Here’s a real-life example.
How you arrange and prioritise your info, matters.
Sometimes it isn’t about the snappy headline, or the way you offer a deal.
Occasionally, it isn’t even about the price.
Just like with my brother last week.
His faithful laptop had wheezed its last update. It lurched to cyber-heaven and left my sibling with a choice.
What do I choose to replace it?
His budget wasn’t the issue.
He told me that he really didn’t know what to get.
So we ran a few comparisons through search engines and drew up a shortlist. This list had three laptops which had what he finally decided he was looking for.
An OLED screen.
An I7 processor – he wasn’t planning on cracking the Pentagon, but a fast processor kind of future proofs the laptop.
A number of port options.
One of the three laptops fell out of the reckoning early, which left two to investigate.
We visited two or three reputable sites that have a reputation of electrical supremacy and scoured what they have.
This was where we found that there was only one site that really put the customer first.
The product pages of two of the sites were not user friendly. The details of the laptop were smuggled under imagery and a video or two. The hard facts we needed in order to make a purchase? They weren’t clearly signposted.

It didn’t even matter about the price difference between them – we bounced from those sites quicker than Putin firing off a nuclear threat.

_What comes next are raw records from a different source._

-- ==== Sys2Proof/Laws/Memory.lean ====
section
/-! SUPPORT. The byte memory: canonical form kept by every operation, and what a read finds after a write. -/

namespace Sys2Proof.Machine

/-! ### Reading -/

@[simp] theorem Memory.read_nil (a : Nat) : Memory.read [] a = 0 := rfl

@[simp] theorem Memory.read_cons (k : Nat) (v : Byte) (m : Memory) (a : Nat) :
    Memory.read ((k, v) :: m) a = if k = a then v else Memory.read m a := rfl

/-- An address that no cell lists reads 0. -/
theorem Memory.read_of_unlisted (m : Memory) (a : Nat) (h : ∀ c ∈ m, c.1 ≠ a) : Memory.read m a = 0 := by
  induction m <;> grind [Memory.read]

theorem Memory.wf_nil : Memory.wf [] := by simp [Memory.wf]

/-- The canonical form of a list of cells, cell by cell. -/
theorem Memory.wf_cons_iff (c : Host.Cell) (m : Memory) :
    Memory.wf (c :: m) ↔ (∀ d ∈ m, c.1 < d.1) ∧ c.2 ≠ 0 ∧ Memory.wf m := by
  simp only [Memory.wf, List.pairwise_cons, List.forall_mem_cons]
  tauto

/-! ### Writing one byte -/

/-- A cell after a write is the written one or an old one. -/
theorem Memory.mem_write {m : Memory} {a : Nat} {b : Byte} {c : Host.Cell} :
    c ∈ Memory.write m a b → c = (a, b) ∧ b ≠ 0 ∨ c ∈ m := by
  induction m <;> grind [Memory.write]

/-- A write keeps the canonical form. -/
theorem Memory.wf_write {m : Memory} (h : Memory.wf m) (a : Nat) (b : Byte) : Memory.wf (Memory.write m a b) := by
  induction m with
  | nil => grind [Memory.write, Memory.wf_cons_iff, Memory.wf_nil]
  | cons d m ih =>
    obtain ⟨below, nonzero, rest⟩ := (Memory.wf_cons_iff d m).mp h
    have cells : ∀ e ∈ Memory.write m a b, e = (a, b) ∧ b ≠ 0 ∨ e ∈ m := fun _ => Memory.mem_write
    grind [Memory.write, Memory.wf_cons_iff]

/-- A written byte reads as written. -/
theorem Memory.read_write_self {m : Memory} (h : Memory.wf m) (a : Nat) (b : Byte) :
    Memory.read (Memory.write m a b) a = b := by
  induction m with
  | nil => grind [Memory.write, Memory.read]
  | cons d m ih =>
    obtain ⟨below, -, rest⟩ := (Memory.wf_cons_iff d m).mp h
    have unlisted : a ≤ d.1 → Memory.read m a = 0 := fun ha =>
      Memory.read_of_unlisted m a fun e he => Nat.ne_of_gt (Nat.lt_of_le_of_lt ha (below e he))
    grind [Memory.write, Memory.read]

/-- Every other byte reads as before. -/
theorem Memory.read_write_of_ne (m : Memory) {a x : Nat} (b : Byte) (hx : x ≠ a) :
    Memory.read (Memory.write m a b) x = Memory.read m x := by
  induction m <;> grind [Memory.write, Memory.read]

/-! ### Writing bytes -/

@[simp] theorem Memory.writeBytes_nil (m : Memory) (a : Nat) : Memory.writeBytes m a [] = m := rfl

@[simp] theorem Memory.writeBytes_cons (m : Memory) (a : Nat) (b : Byte) (bs : List Byte) :
    Memory.writeBytes m a (b :: bs) = Memory.writeBytes (m.write a b) (a + 1) bs := rfl

theorem Memory.wf_writeBytes {m : Memory} (h : Memory.wf m) (a : Nat) (bs : List Byte) :
    Memory.wf (Memory.writeBytes m a bs) := by
  induction bs generalizing m a with
  | nil => exact h
  | cons b bs ih => exact ih (Memory.wf_write h a b) (a + 1)

/-- A cell after a write of bytes lies in the range written or is an old one. -/
theorem Memory.mem_writeBytes {a : Nat} {bs : List Byte} {c : Host.Cell} (m : Memory) :
    c ∈ Memory.writeBytes m a bs → a ≤ c.1 ∧ c.1 < a + bs.length ∨ c ∈ m := by
  induction bs generalizing m a with
  | nil => exact Or.inr
  | cons b bs ih =>
    have first : c ∈ Memory.write m a b → c = (a, b) ∧ b ≠ 0 ∨ c ∈ m := Memory.mem_write
    have others := ih (a := a + 1) (m.write a b)
    grind [Memory.writeBytes]

/-- Bytes outside the range written read as before. -/
theorem Memory.read_writeBytes_of_outside (m : Memory) {a x : Nat} (bs : List Byte) (hx : x < a ∨ a + bs.length ≤ x) :
    Memory.read (Memory.writeBytes m a bs) x = Memory.read m x := by
  induction bs generalizing m a with
  | nil => rfl
  | cons b bs ih =>
    simp only [List.length_cons] at hx
    rw [Memory.writeBytes_cons, ih _ (by omega), Memory.read_write_of_ne _ _ (by omega)]

/-- A byte of the range written reads as written. -/
theorem Memory.read_writeBytes_of_inside {m : Memory} (h : Memory.wf m) (a : Nat) (bs : List Byte) {j : Nat}
    (hj : j < bs.length) : Memory.read (Memory.writeBytes m a bs) (a + j) = bs[j] := by
  induction bs generalizing m a j with
  | nil => simp at hj
  | cons b bs ih =>
    rw [Memory.writeBytes_cons]
    cases j with
    | zero =>
      rw [Memory.read_writeBytes_of_outside _ _ (by omega)]
      exact Memory.read_write_self h a b
    | succ j =>
      have := ih (Memory.wf_write h a b) (a + 1) (j := j) (by simpa using hj)
      simpa [Nat.add_assoc, Nat.add_comm 1 j] using this

/-! ### Reading bytes -/

@[simp] theorem Memory.bytes_length (m : Memory) (a n : Nat) : (Memory.bytes m a n).length = n := by simp [Memory.bytes]

/-- The bytes written read as written. -/
theorem Memory.bytes_writeBytes_self {m : Memory} (h : Memory.wf m) (a : Nat) (bs : List Byte) :
    Memory.bytes (Memory.writeBytes m a bs) a bs.length = bs := by
  apply List.ext_getElem
  · simp
  · intro j h1 h2
    simp only [Memory.bytes, List.getElem_map, List.getElem_range]
    exact Memory.read_writeBytes_of_inside h a bs h2

/-- Bytes of a range disjoint from the one written read as before. -/
theorem Memory.bytes_writeBytes_of_disjoint (m : Memory) {a x n : Nat} (bs : List Byte)
    (h : x + n ≤ a ∨ a + bs.length ≤ x) : Memory.bytes (Memory.writeBytes m a bs) x n = Memory.bytes m x n := by
  refine List.map_congr_left fun j hj => ?_
  have := List.mem_range.mp hj
  exact Memory.read_writeBytes_of_outside m bs (by omega)

/-- Memories that read alike over a range have the same bytes there. -/
theorem Memory.bytes_congr {m m' : Memory} {a n : Nat} (h : ∀ x, a ≤ x → x < a + n → Memory.read m x = Memory.read m' x) :
    Memory.bytes m a n = Memory.bytes m' a n := by
  refine List.map_congr_left fun j hj => ?_
  have := List.mem_range.mp hj
  exact h _ (by omega) (by omega)

/-! ### Zeroing -/

theorem Memory.mem_zero {m : Memory} {lo hi : Nat} {c : Host.Cell} (h : c ∈ Memory.zero m lo hi) : c ∈ m :=
  List.mem_of_mem_filter h

theorem Memory.wf_zero {m : Memory} (h : Memory.wf m) (lo hi : Nat) : Memory.wf (Memory.zero m lo hi) :=
  ⟨h.1.filter _, fun c hc => h.2 c (Memory.mem_zero hc)⟩

/-- Inside the range zeroed every byte reads 0, outside it as before. -/
theorem Memory.read_zero (m : Memory) (lo hi x : Nat) :
    Memory.read (Memory.zero m lo hi) x = if lo ≤ x ∧ x < hi then 0 else Memory.read m x := by
  unfold Memory.zero
  induction m <;> grind [Memory.read]

/-- Reset memory is in canonical form. -/
theorem State.wf_reset_mem : Memory.wf State.reset.mem := Memory.wf_nil

end Sys2Proof.Machine
end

Because every single one of us know that we can find the info we want somewhere else.
Bouncing from a site is par for the course if what we are looking for isn’t abundantly clear to us within just seconds.
The way you cascade your info on a press release, a webpage, social media posts and ads – people will stop reading if you get the priority wrong.
It seems so simple, but there’s plenty who get it wrong.
Including retail tech giants, it seems.
Grab attention with a good headline – that’s imperative.
But don’t forget to give your readers what they came for – the info.